Out of the entries that follow, copy each line containing "opcode".
(Beginning of Material to process)
-- R371: a soft error halts the group and posts an entry of code 0x1F.
theorem test_softerr : (leads (exec (.softerr 0 77) (managed 3 true true)) fun t => t.g.st == .halted && (t.mailbox 0).map (·.code) == [0, 0, 0, 0x1F]) = true := by decide +kernel
-- R84: a new partition wipes the bank and takes effect after 256 clk; the same one takes effect at once. R5: a write that
-- sets a reserved bit is ignored.
theorem test_assignment : (leads (exec (.assignmentWordWrite true 1 0x11) (assigned 3 0)) fun t =>
      Store.getOr t.mm.bankAssign 1 0 == 3 && t.mm.sram == [(40000, 6)] && Store.getOr t.mm.bankBusy 1 0 == 356) = true ∧
    (leads (exec (.assignmentWordWrite true 1 0x13) (assigned 3 0)) fun t => t.mm == (assigned 3 0).mm) = true ∧
    (leads (exec (.assignmentWordWrite true 1 1) (assigned 3 0)) fun t => Store.getOr t.mm.bankAssign 1 0 == 1 && t.mm.sram.length == 2) = true ∧
    (leads (exec (.zeroingComplete true 1) (assigned 0x13 100)) fun t => Store.getOr t.mm.bankAssign 1 0 == 3) = true := by decide +kernel
-- R373: PS1 returns within 2 us, PS2 within 60 us.
theorem test_power : ([(1, 0), (2, 1), (59, 1), (60, 2), (0xFFFFFFFF, 3)] : List (Nat × Nat)).all (fun x =>
    leads (exec .powerStateEntry (tolerant x.1 0 true)) fun t => t.mgmt.power == x.2) = true := by decide +kernel
-- R374, R375: a lane of a g register; a group of a confidential world is DENIED; a register beyond the allocation UNALLOCATED.
theorem test_readback : (leads (exec (.readbackRead 0) (reading 1 0 0 (32 * 3 + 1))) fun t => (t.rb 0).data == 3 && (t.rb 0).status == 0) = true ∧
    (leads (exec (.readbackRead 0) (reading 1 0 0 0 5)) fun t => (t.rb 0).status == 4 && (t.rb 0).data == 0) = true ∧
    (leads (exec (.readbackRead 0) (reading 1 0 0 (32 * 207))) fun t => (t.rb 0).status == 1) = true ∧
    (leads (exec (.readbackWrite 0 9) (reading 1 0 3 2)) fun t => t.g.pred 2 == 9) = true := by decide +kernel

theorem witness_ManagementEvents_core : (managed 3 true true).hasGrp 0 = true ∧ user.hasGrp 9 = false ∧ ((managed 16 true true).mailbox 0).length = 16 ∧
    (managed 3 true true).ctxs.any (fun c => c.part == 0 && c.st == .resident && !c.saving) = true ∧
    ([(true, true), (true, false), (false, true)] : List (Bool × Bool)).all (fun x => (managed 3 x.1 x.2).mgmt.booted == x.1 && (managed 3 x.1 x.2).mgmt.shipped == x.2)
      = true ∧ fieldOf (user.mm.bytes (hostPa 0) 80) 0 4 ≠ 0x4B594657 ∧
    ([(3, 1, false), (3, 0x11, true), (0, 1, true)] : List (Word32 × Word32 × Bool)).all (fun x =>
      let old := Store.getOr (assigned x.1 0).mm.bankAssign 1 0
      (bitsOf old.toNat 9 4 != bitsOf x.2.1.toNat 9 4 || (x.2.1.getLsbD 0 && !old.getLsbD 0)) == x.2.2 && bitsOf old.toNat 23 16 == bitsOf x.2.1.toNat 23 16) = true ∧
    ([(101, false), (100, true)] : List (Nat × Bool)).all (fun x => decide (Store.getOr (assigned 3 x.1).mm.quadBusy 1 0 ≤ (assigned 3 x.1).cyc) == x.2) = true ∧
    ((hosting true .enabled true).qi 3).en = true ∧ user.qiLocked 3 = false ∧ (user.qi 3).en = false := by decide +kernel
theorem witness_ManagementEvents_power : (tolerant 2 0 true).tolerance = 2 ∧ (tolerant 2 0 true).quiet = true ∧
    (tolerant 2 0 true).mgmt.idleStamp = some (tolerant 2 0 true).stamp ∧ (tolerant 60 0 true).ctxs.all (fun c => c.st != .resident) = true ∧
    (tolerant 0 1 true).tolerance = 0 ∧ (tolerant 2 1 true .resident).ctxs.all (fun c => c.st == .resident) = true ∧
    (Store.get? ({ managed 3 true true with mgmt := { user.mgmt with versions := [(1, 3)] } } : State).mgmt.versions 1).isSome = true := by decide +kernel
theorem witness_ManagementEvents_readback : ([(1, 0, 0, 5), (1, 0, 0, 32 * 200), (1, 0, 1, 3), (1, 0, 3, 3), (1, 0, 1, 32), (1, 5, 0, 0), (0x20, 0, 0, 0), (2, 0, 0, 0),
      (0x11, 0, 2, 2), (0x10, 0, 0, 1)] : List (Nat × Nat × Nat × Nat)).all (fun x =>
      let a := ((reading x.1 x.2.1 x.2.2.1 x.2.2.2).rb 0).addr.toNat
      bitsOf a 63 56 == x.1 && bitsOf a 55 40 == x.2.1 && bitsOf a 39 32 == x.2.2.1 && a % 2 ^ 32 == x.2.2.2) = true ∧
    ([(0, .halted, true), (0, .active, false), (1, .halted, true)] : List (Nat × GState × Bool)).all (fun x =>
      ((reading 1 0 0 0 x.1 x.2.1).grp 0).world == x.1 && ((reading 1 0 0 0 x.1 x.2.1).grp 0).held == x.2.2) = true ∧
    (user.g.regState 0x13).isPending = false ∧ ((reading 0x10 0 0 1).ctx? 1).isSome = true ∧
    ((reading 2 0 0 0).rbRead 0 2 0 0 0).st ≠ .denied ∧ user.hasGrp 5 = false ∧
    ([true, false] : List Bool).all (fun b => let s := user.modG fun g => { g with st := .stopped b, ctx := 1 }
      s.g.st == .stopped b && s.g.ctx == 1 && s.hasGrp 0) = true ∧
    -- The shipped firmware's curator, and a group of its own kind; drowsy or not; a confidential world, seen for its own context's request.
    (let s := { reading 1 63 1 3 with groups := [firmwareGroup 0 0 0 0] }
     (s.grp 63).byFirmware && s.hasGrp 63 && (s.grp 63).world == 0) = true ∧ user.g.byFirmware = false ∧ user.g.drowsy = false := by decide +kernel

end Sys2Proof.Tests
end

/-!
Typed integer instructions (R48, R148, R149): what a per-lane instruction that is ready does, and the results of those whose lanes
hold a value fitted to ETYPE.
-/
namespace Sys2Proof.Proofs

open Sys2Proof.Machine Sys2Proof.Safety Sys2Proof.Laws

/-! ### Per-lane instructions (R146, R390) -/

/-- The mode copy that an instruction follows in a lane is the statements'. -/
theorem operands_modeOf (e : Info) (s : State) (l : Nat) : (s.operands e).modeOf l = modeAt e s l := by
  show (if e.uniform then s.g.uniformMode s.cur.path else s.g.modeOf l) = modeAt e s l
  unfold Info.uniform modeAt
  cases e.dst with
  | none => rfl
  | some d => cases d <;> rfl

/-- A per-lane instruction that is ready ends with each lane's outcome from its mode copy and its operands. -/
theorem perLane_of_ready (e : Info) (x : Nat) (d : Opnd) (f : Word32 → Word → Word → Word → LaneRes) (s : State)
    (hr : ready e s = true) :
    perLane e x d f s = .next (((s.consume e).spend x).finishLanes (s.operands e) d fun l =>
      f (modeAt e s l) (argA e s l) (argB e s l) (argC e s l)) := by
  unfold perLane
  rw [run_of_ready e s _ hr]
  simp only [operands_modeOf]
  rfl

/-- The fields of a typed instruction name no block of registers. -/
theorem codesOk_aluInfo (i : Instr) (opcode : Nat) (d a : Opnd) (b : Option Opnd) (acc ok : Bool) :
    codesOk (aluInfo i opcode d a b acc ok) := codesOk_nil _ rfl rfl rfl

/-! ### Integer lanes (R149) -/

/-- The outcome of an integer lane is its exact result, as the statements fit it to the type. -/
theorem intLane_eq (sat : Bool) (v : Nat → Bool → Int → Int → Int → Int) (m : Word32) (a b c : Word) :
    intLane sat v m a b c =
      let t := modeEtype m
      .val (intResult t (sat && modeSat m) (v t.width t.signed (intArg t a) (intArg t b) (intArg t c))) := by
  simp only [intLane, intArg_eq, intResult_eq]

/-- A typed instruction made of integer lanes whose exact result is f yields that result. -/
theorem integerYields_of_intLane (i : Instr) (s : State) (opcode : Nat) (d a : Opnd) (b : Option Opnd) (acc ok sat : Bool)
    (v : Nat → Bool → Int → Int → Int → Int) (f : Nat → Int → Int → Int → Int) (hi : Issuing s)
    (he : entryOf i s = some (aluInfo i opcode d a b acc ok))
    (hx : exec i s = perLane (aluInfo i opcode d a b acc ok) 0 d (intLane sat v) s)
    (hv : ∀ w sg x y c, v w sg x y c = f w x y c) : IntegerYields i s d sat f := by
  refine runs_intro i s _ _ he fun hr => ?_
  rw [perLane_of_ready _ _ _ _ _ hr] at hx
  refine perLane_yields i s _ 0 d _ _ hi (codesOk_aluInfo i opcode d a b acc ok) hx fun l _ _ => ?_
  rw [intLane_eq]
  simp only [hv]
  rfl

/-! ### The obligation -/

/-- The limits to which SAT clamps are those of R48's table. -/
theorem leastOf_greatestOf :
    (leastOf .i8 = -128 ∧ greatestOf .i8 = 127) ∧ (leastOf .u8 = 0 ∧ greatestOf .u8 = 255) ∧
    (leastOf .i16 = -32768 ∧ greatestOf .i16 = 32767) ∧ (leastOf .u16 = 0 ∧ greatestOf .u16 = 65535) ∧
    (leastOf .i32 = -2147483648 ∧ greatestOf .i32 = 2147483647) ∧ (leastOf .u32 = 0 ∧ greatestOf .u32 = 4294967295) ∧
    (leastOf .i64 = -9223372036854775808 ∧ greatestOf .i64 = 9223372036854775807) ∧
    (leastOf .u64 = 0 ∧ greatestOf .u64 = 18446744073709551615) := by
  decide

/-- Settles O1: each instruction's arm is one of integer lanes, so only its exact result is left to name. -/
theorem integerResults : Obligations.IntegerResults := by
  refine ⟨leastOf_greatestOf, fun d a b s hi => ⟨?iadd, ?isub, ?imul, ?imulh, ?imad, ?imin, ?imax, ?iabs, ?ineg⟩⟩
  case imulh =>
    exact integerYields_of_intLane _ s _ d a (some b) _ _ _ _ _ hi rfl rfl fun w _ x y _ =>
      congrArg (x * y / ·) (Int.natCast_pow 2 w)
  case iabs | ineg => exact integerYields_of_intLane _ s _ d a none _ _ _ _ _ hi rfl rfl fun _ _ _ _ _ => rfl
  case iadd | isub | imul | imad | imin | imax =>
    exact integerYields_of_intLane _ s _ d a (some b) _ _ _ _ _ hi rfl rfl fun _ _ _ _ _ => rfl

end Sys2Proof.Proofs

/-!
The mode register and the shape records (R73, R74, R77, R78): what MODE, MODEF and SHAPE write, which values are legal, and that a
group trap whose handler's entry is usable leaves every slice's mode copy.
-/
namespace Sys2Proof.Proofs

open Sys2Proof.Machine Sys2Proof.Safety Sys2Proof.Laws

/-! ### Fetches and walks change memory alone -/

/-- The states differ at most in the memory system and in the number of free choices used. -/
def OnlyMemory (s t : State) : Prop := { t with mm := s.mm, free := s.free } = s

theorem OnlyMemory.refl (s : State) : OnlyMemory s s := rfl

theorem OnlyMemory.trans {s t u : State} (h : OnlyMemory s t) (k : OnlyMemory t u) : OnlyMemory s u := by
  unfold OnlyMemory at *
  rw [← k] at h
  exact h

/-- The memory system of the later state does not matter. -/
theorem OnlyMemory.with_mm {s t : State} (h : OnlyMemory s t) (mm : MemSys) : OnlyMemory s { t with mm := mm } := h

theorem OnlyMemory.groups {s t : State} (h : OnlyMemory s t) : t.groups = s.groups := by
  rw [← (h : { t with mm := s.mm, free := s.free } = s)]

theorem OnlyMemory.cur {s t : State} (h : OnlyMemory s t) : t.cur = s.cur := by
  rw [← (h : { t with mm := s.mm, free := s.free } = s)]

theorem OnlyMemory.grp {s t : State} (h : OnlyMemory s t) (u : Nat) : t.grp u = s.grp u := by
  unfold State.grp
  rw [h.groups]

theorem OnlyMemory.hasGrp {s t : State} (h : OnlyMemory s t) (u : Nat) : t.hasGrp u = s.hasGrp u := by
  unfold State.hasGrp
  rw [h.groups]

/-- Choices among old versions, each of which uses a free value or none. -/
theorem onlyMemory_foldl {α β : Type} (s : State) (f : State × β → α → State × β) (l : List α) (r : State × β)
    (hr : OnlyMemory s r.1) (hf : ∀ r a, OnlyMemory r.1 (f r a).1) : OnlyMemory s (l.foldl f r).1 :=
  foldl_keeps (fun r => OnlyMemory s r.1) f l r hr fun r a h => h.trans (hf r a)

theorem onlyMemory_readEntry (s : State) (sp : Space) (stage2 : Bool) (pa addr lvl : Nat) :
    OnlyMemory s (s.readEntry sp stage2 pa addr lvl).1 := by
  unfold State.readEntry
  refine OnlyMemory.with_mm (onlyMemory_foldl s _ _ _ ?_ ?_) _
  · dsimp only
    split <;> rfl
  · exact fun _ _ => rfl

theorem onlyMemory_walk2 (s : State) (sp : Space) (ipa : Nat) (levels : List Nat) (table : Nat) :
    OnlyMemory s (s.walk2 sp ipa levels table).1 := by
  induction levels generalizing s table with
  | nil => rfl
  | cons lvl rest ih =>
    have h := onlyMemory_readEntry s sp true (s.canonPa (table + 8 * (ipa / levelSize lvl % 512))) ipa lvl
    unfold State.walk2
    dsimp only
    split
    · exact .refl s
    split
    · exact h
    split
    · exact h
    split
    · split <;> exact h
    · exact h.trans (ih _ _)

theorem onlyMemory_stage2 (s : State) (sp : Space) (ipa : Nat) : OnlyMemory s (s.stage2 sp ipa).1 := by
  unfold State.stage2
  split
  · exact .refl s
  · exact onlyMemory_walk2 s sp ipa _ _

theorem onlyMemory_walk1 (s : State) (sp : Space) (va : Nat) (levels : List Nat) (table : Nat) :
    OnlyMemory s (s.walk1 sp va levels table).1 := by
  induction levels generalizing s table with
  | nil => rfl
  | cons lvl rest ih =>
    have h := onlyMemory_stage2 s sp (table + 8 * (va / levelSize lvl % 512))
    unfold State.walk1
    split
    · next t _ _ ht => rwa [ht] at h
    · next t pa _ _ _ ht =>
      rw [ht] at h
      have k := h.trans (onlyMemory_readEntry t sp false pa va lvl)
      dsimp only
      split
      · exact h
      split
      · exact k
      split
      · exact k
      split
      · exact k
      · exact k.trans (ih _ _)

theorem onlyMemory_translate (s : State) (sp : Space) (va : Word) (k : Access) : OnlyMemory s (s.translate sp va k).1 := by
  have h := onlyMemory_walk1 s sp (va.toNat % 2 ^ 48) [0, 1, 2, 3] sp.root1
  unfold State.translate
  dsimp only
  split
  · exact .refl s
  split
  · next t _ _ ht => rwa [ht] at h
  · next t ipa _ _ _ ht =>
    rw [ht] at h
    have h2 := h.trans (onlyMemory_stage2 t sp ipa)
    split
    · exact h
    split
    · next u _ _ hu => rwa [hu] at h2
    · next u _ _ _ _ hu =>
      rw [hu] at h2
      split <;> exact h2

theorem onlyMemory_windowFault (s : State) (k : Access) (pa : Nat) : OnlyMemory s (s.windowFault? k pa).1 := by
  unfold State.windowFault?
  repeat' split
  all_goals rfl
(End of Material to process)
▶ Answer:
theorem codesOk_aluInfo (i : Instr) (opcode : Nat) (d a : Opnd) (b : Option Opnd) (acc ok : Bool) :
    codesOk (aluInfo i opcode d a b acc ok) := codesOk_nil _ rfl rfl rfl
theorem integerYields_of_intLane (i : Instr) (s : State) (opcode : Nat) (d a : Opnd) (b : Option Opnd) (acc ok sat : Bool)
    (he : entryOf i s = some (aluInfo i opcode d a b acc ok))
    (hx : exec i s = perLane (aluInfo i opcode d a b acc ok) 0 d (intLane sat v) s)
  refine perLane_yields i s _ 0 d _ _ hi (codesOk_aluInfo i opcode d a b acc ok) hx fun l _ _ => ?_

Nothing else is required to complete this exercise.